Title: | Optimal Regression Design under the Second-Order Least Squares Estimator |
Version: | 0.0.5 |
Description: | With given inputs that include number of points, discrete design space, a measure of skewness, models and parameter value, this package calculates the objective value, optimal designs and plot the equivalence theory under A- and D-optimal criteria under the second-order Least squares estimator. This package is based on the paper "Properties of optimal regression designs under the second-order least squares estimator" by Chi-Kuang Yeh and Julie Zhou (2021) <doi:10.1007/s00362-018-01076-6>. |
URL: | https://github.com/chikuang/SLSEdesign |
BugReports: | https://github.com/chikuang/SLSEdesign/issues |
License: | GPL-3 |
Encoding: | UTF-8 |
RoxygenNote: | 7.3.2 |
Imports: | CVXR |
Suggests: | knitr, rmarkdown |
VignetteBuilder: | knitr |
NeedsCompilation: | no |
Packaged: | 2025-06-04 17:17:18 UTC; chikuang |
Author: | Chi-Kuang Yeh |
Maintainer: | Chi-Kuang Yeh <chi-kuang.yeh@mail.mcgill.ca> |
Repository: | CRAN |
Date/Publication: | 2025-06-05 16:10:02 UTC |
Calculate the A-optimal design under the second-order Least squares estimator
Description
Calculate the A-optimal design under the second-order Least squares estimator
Usage
Aopt(N, u, tt, FUN, theta, num_iter = 1000)
Arguments
N |
The number of sample points in the design space. |
u |
The discretized design space. |
tt |
The level of skewness between 0 to 1 (inclusive). When tt=0, it is equivalent to compute the A-optimal design under the ordinary least squares estimator. |
FUN |
The function to calculate the derivative of the given model. |
theta |
The parameter value of the model. |
num_iter |
Maximum number of iteration. |
Details
This function calculates the A-optimal design and the loss function under the A-optimality. The loss function under A-optimality is defined as the trace of the inverse of the Fisher information matrix
Value
A list that contains 1. Value of the objective function at solution. 2. Status. 3. Optimal design
Examples
poly3 <- function(xi, theta){
matrix(c(1, xi, xi^2, xi^3), ncol = 1)
}
Npt <- 101
my_design <- Aopt(N = Npt, u = seq(-1, +1, length.out = Npt),
tt = 0, FUN = poly3, theta = rep(0,4), num_iter = 2000)

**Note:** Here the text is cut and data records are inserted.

-- ==== Sys2Proof/Word.lean ====
section
/-! DEFINITION. The words of the block: the byte of a packet and the 9-bit bus symbol (spec/30_encoding.md R70). -/

namespace Sys2Proof

/-- One byte of a packet: bits 7:0 of a symbol (R70). -/
abbrev Byte := BitVec 8

/-- One bus symbol value: bit 8 is the call marker, bits 7:0 the byte (R70). -/
abbrev Symbol := BitVec 9

end Sys2Proof
end

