/-- R172 to R176: the function state operations report the address and the group's set, nothing else changing. -/
def Obligations.FunctionStatesReportTheirGroup : Prop :=
  ∀ (ah al d : Byte) (s : State),
    decodePacket .deviceToStation [0xE4, 0x24, ah, al, d] = .ok (.locoFnstG1 ah al d) ∧
    decodePacket .deviceToStation [0xE4, 0x25, ah, al, d] = .ok (.locoFnstG2 ah al d) ∧
    decodePacket .deviceToStation [0xE4, 0x26, ah, al, d] = .ok (.locoFnstG3 ah al d) ∧
    decodePacket .deviceToStation [0xE4, 0x27, ah, al, d] = .ok (.locoFnstG4 ah al d) ∧
    decodePacket .deviceToStation [0xE4, 0x2C, ah, al, d] = .ok (.locoFnstG5 ah al d) ∧
    dispatchWord .deviceToStation [0xE4, 0x24, ah, al, d] = 0x0E424 ∧
    dispatchWord .deviceToStation [0xE4, 0x25, ah, al, d] = 0x0E425 ∧
    dispatchWord .deviceToStation [0xE4, 0x26, ah, al, d] = 0x0E426 ∧
    dispatchWord .deviceToStation [0xE4, 0x27, ah, al, d] = 0x0E427 ∧
    dispatchWord .deviceToStation [0xE4, 0x2C, ah, al, d] = 0x0E42C ∧
    exec (.locoFnstG1 ah al d) s = .next { s with
      evt := some ⟨.setFunctionState (locoAddr ah al) (fnG1 d), s.start, s.port.symEnd⟩ } ∧
    exec (.locoFnstG2 ah al d) s = .next { s with
      evt := some ⟨.setFunctionState (locoAddr ah al) (fnG2 d), s.start, s.port.symEnd⟩ } ∧
    exec (.locoFnstG3 ah al d) s = .next { s with
      evt := some ⟨.setFunctionState (locoAddr ah al) (fnG3 d), s.start, s.port.symEnd⟩ } ∧
    exec (.locoFnstG4 ah al d) s = .next { s with
      evt := some ⟨.setFunctionState (locoAddr ah al) (fnG4 d), s.start, s.port.symEnd⟩ } ∧
    exec (.locoFnstG5 ah al d) s = .next { s with
      evt := some ⟨.setFunctionState (locoAddr ah al) (fnG5 d), s.start, s.port.symEnd⟩ }

/-- R177 to R179: the station-side function packets report F0 to F12 or F13 to F28, bit by bit, without an address;
`payload[4]` of `LOCO.FNSTATHI` plays no part; nothing else changes. -/
def Obligations.StationFunctionStatusIsBitForBit : Prop :=
  ∀ (x y z : Byte) (s : State), ∃ lo hi : FnSet,
    lo.mask = 0x00001FFF ∧ hi.mask = 0x1FFFE000 ∧
    (∀ k, lo.bits.getLsbD k = (if k = 0 then x.getLsbD 4 else if k ≤ 4 then x.getLsbD (k - 1)
      else if k ≤ 12 then y.getLsbD (k - 5) else false)) ∧
    (∀ k, hi.bits.getLsbD k = (if k ≤ 12 then false else if k ≤ 20 then x.getLsbD (k - 13)
      else if k ≤ 28 then y.getLsbD (k - 21) else false)) ∧
    decodePacket .stationToDevice [0xE3, 0x50, x, y] = .ok (.locoFnstat x y) ∧
    decodePacket .stationToDevice [0xE3, 0x52, x, y] = .ok (.locoFnhi x y) ∧
    decodePacket .stationToDevice [0xE4, 0x51, x, y, z] = .ok (.locoFnstathi x y z) ∧
    dispatchWord .stationToDevice [0xE3, 0x50, x, y] = 0x1E350 ∧
    dispatchWord .stationToDevice [0xE3, 0x52, x, y] = 0x1E352 ∧
    dispatchWord .stationToDevice [0xE4, 0x51, x, y, z] = 0x1E451 ∧
    exec (.locoFnstat x y) s = .next { s with evt := some ⟨.functionStatusResponse lo, s.start, s.port.symEnd⟩ } ∧
    exec (.locoFnhi x y) s = .next { s with evt := some ⟨.functionStateHighResponse hi, s.start, s.port.symEnd⟩ } ∧
    exec (.locoFnstathi x y z) s =
      .next { s with evt := some ⟨.functionStatusHighResponse hi, s.start, s.port.symEnd⟩ }

/-- R87, R167: in every event with a function set, `bits & ~mask = 0`. -/
def Obligations.FunctionBitsStayUnderTheMask : Prop :=
  ∀ (i : Instr) (body : EventBody) (f : FnSet), packetBody i = some body → body.functions? = some f →
    f.bits &&& ~~~f.mask = 0

/-- R192, R193, with R191: the information packets report the address pair `(4A + 2n, 4A + 2n + 1)` and, in the response,
type, the two turnout states and the incomplete bit; nothing else changes. -/
def Obligations.AccessoryInformationReportsThePair : Prop :=
  ∀ (a b : Byte) (s : State), ∃ (q r : AddressPair) (type st0 st1 : BitVec 2),
    q.first.toNat = 4 * a.toNat + 2 * (b.toNat % 2) ∧ q.second.toNat = 4 * a.toNat + 2 * (b.toNat % 2) + 1 ∧
    r.first.toNat = 4 * a.toNat + 2 * (b.toNat / 16 % 2) ∧
    r.second.toNat = 4 * a.toNat + 2 * (b.toNat / 16 % 2) + 1 ∧
    type.toNat = b.toNat / 32 % 4 ∧ st0.toNat = b.toNat % 4 ∧ st1.toNat = b.toNat / 4 % 4 ∧
    decodePacket .deviceToStation [0x42, a, b] = .ok (.accInforeq a b) ∧
    decodePacket .stationToDevice [0x42, a, b] = .ok (.accInforesp a b) ∧
    dispatchWord .deviceToStation [0x42, a, b] &&& 0x1FF00 = 0x04200 ∧
    dispatchWord .stationToDevice [0x42, a, b] &&& 0x1FF00 = 0x14200 ∧
    exec (.accInforeq a b) s =
      .next { s with evt := some ⟨.accessoryDecoderInformationRequest q, s.start, s.port.symEnd⟩ } ∧
    exec (.accInforesp a b) s = .next { s with
      evt := some ⟨.accessoryDecoderInformationResponse type r ⟨st0, st1, decide (128 ≤ b.toNat)⟩, s.start,
        s.port.symEnd⟩ }

/-- R195: the operation request reports the address `4A + B[2:1]`, output "2" iff `B[0] = 1`, "Activate" iff `B[3] = 1`;
nothing else changes. -/
def Obligations.AccessoryOperationRequestIsDecoded : Prop :=
  ∀ (a b : Byte) (s : State), ∃ addr : BitVec 10, addr.toNat = 4 * a.toNat + b.toNat / 2 % 4 ∧
    decodePacket .deviceToStation [0x52, a, b] = .ok (.accOpreq a b) ∧
    dispatchWord .deviceToStation [0x52, a, b] &&& 0x1FF00 = 0x05200 ∧
    exec (.accOpreq a b) s = .next { s with
      evt := some ⟨.accessoryDecoderOperationRequest addr (if b.toNat % 2 = 1 then .two else .one)
        (if b.toNat / 8 % 2 = 1 then .activate else .deactivate), s.start, s.port.symEnd⟩ }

round(my_design$design, 3)
my_design$val
Calculate the D-optimal design under the SLSE
Description
Calculate the D-optimal design under the SLSE
Usage
Dopt(N, u, tt, FUN, theta, num_iter = 1000)
Arguments
N |
The number of sample points in the design space. |
u |
The discretized design space. |
tt |
The level of skewness. When tt=0, it is equivalent to compute the D-optimal design under the ordinary least squares estimator. |
FUN |
The function to calculate the derivative of the given model. |
theta |
The parameter value of the model. |
num_iter |
Maximum number of iteration. |
Details
This function calculates the D-optimal design and the loss function under the D-optimality. The loss function under D-optimality is defined as the log determinant of the inverse of the Fisher information matrix.
Value
A list that contains 1. Value of the objective function at solution. 2. Status. 3. Optimal design
Examples
poly3 <- function(xi, theta){
matrix(c(1, xi, xi^2, xi^3), ncol = 1)
}
Npt <- 101
my_design <- Dopt(N = Npt, u = seq(-1, +1, length.out = Npt),
tt = 0, FUN = poly3, theta = rep(0,4), num_iter = 2000)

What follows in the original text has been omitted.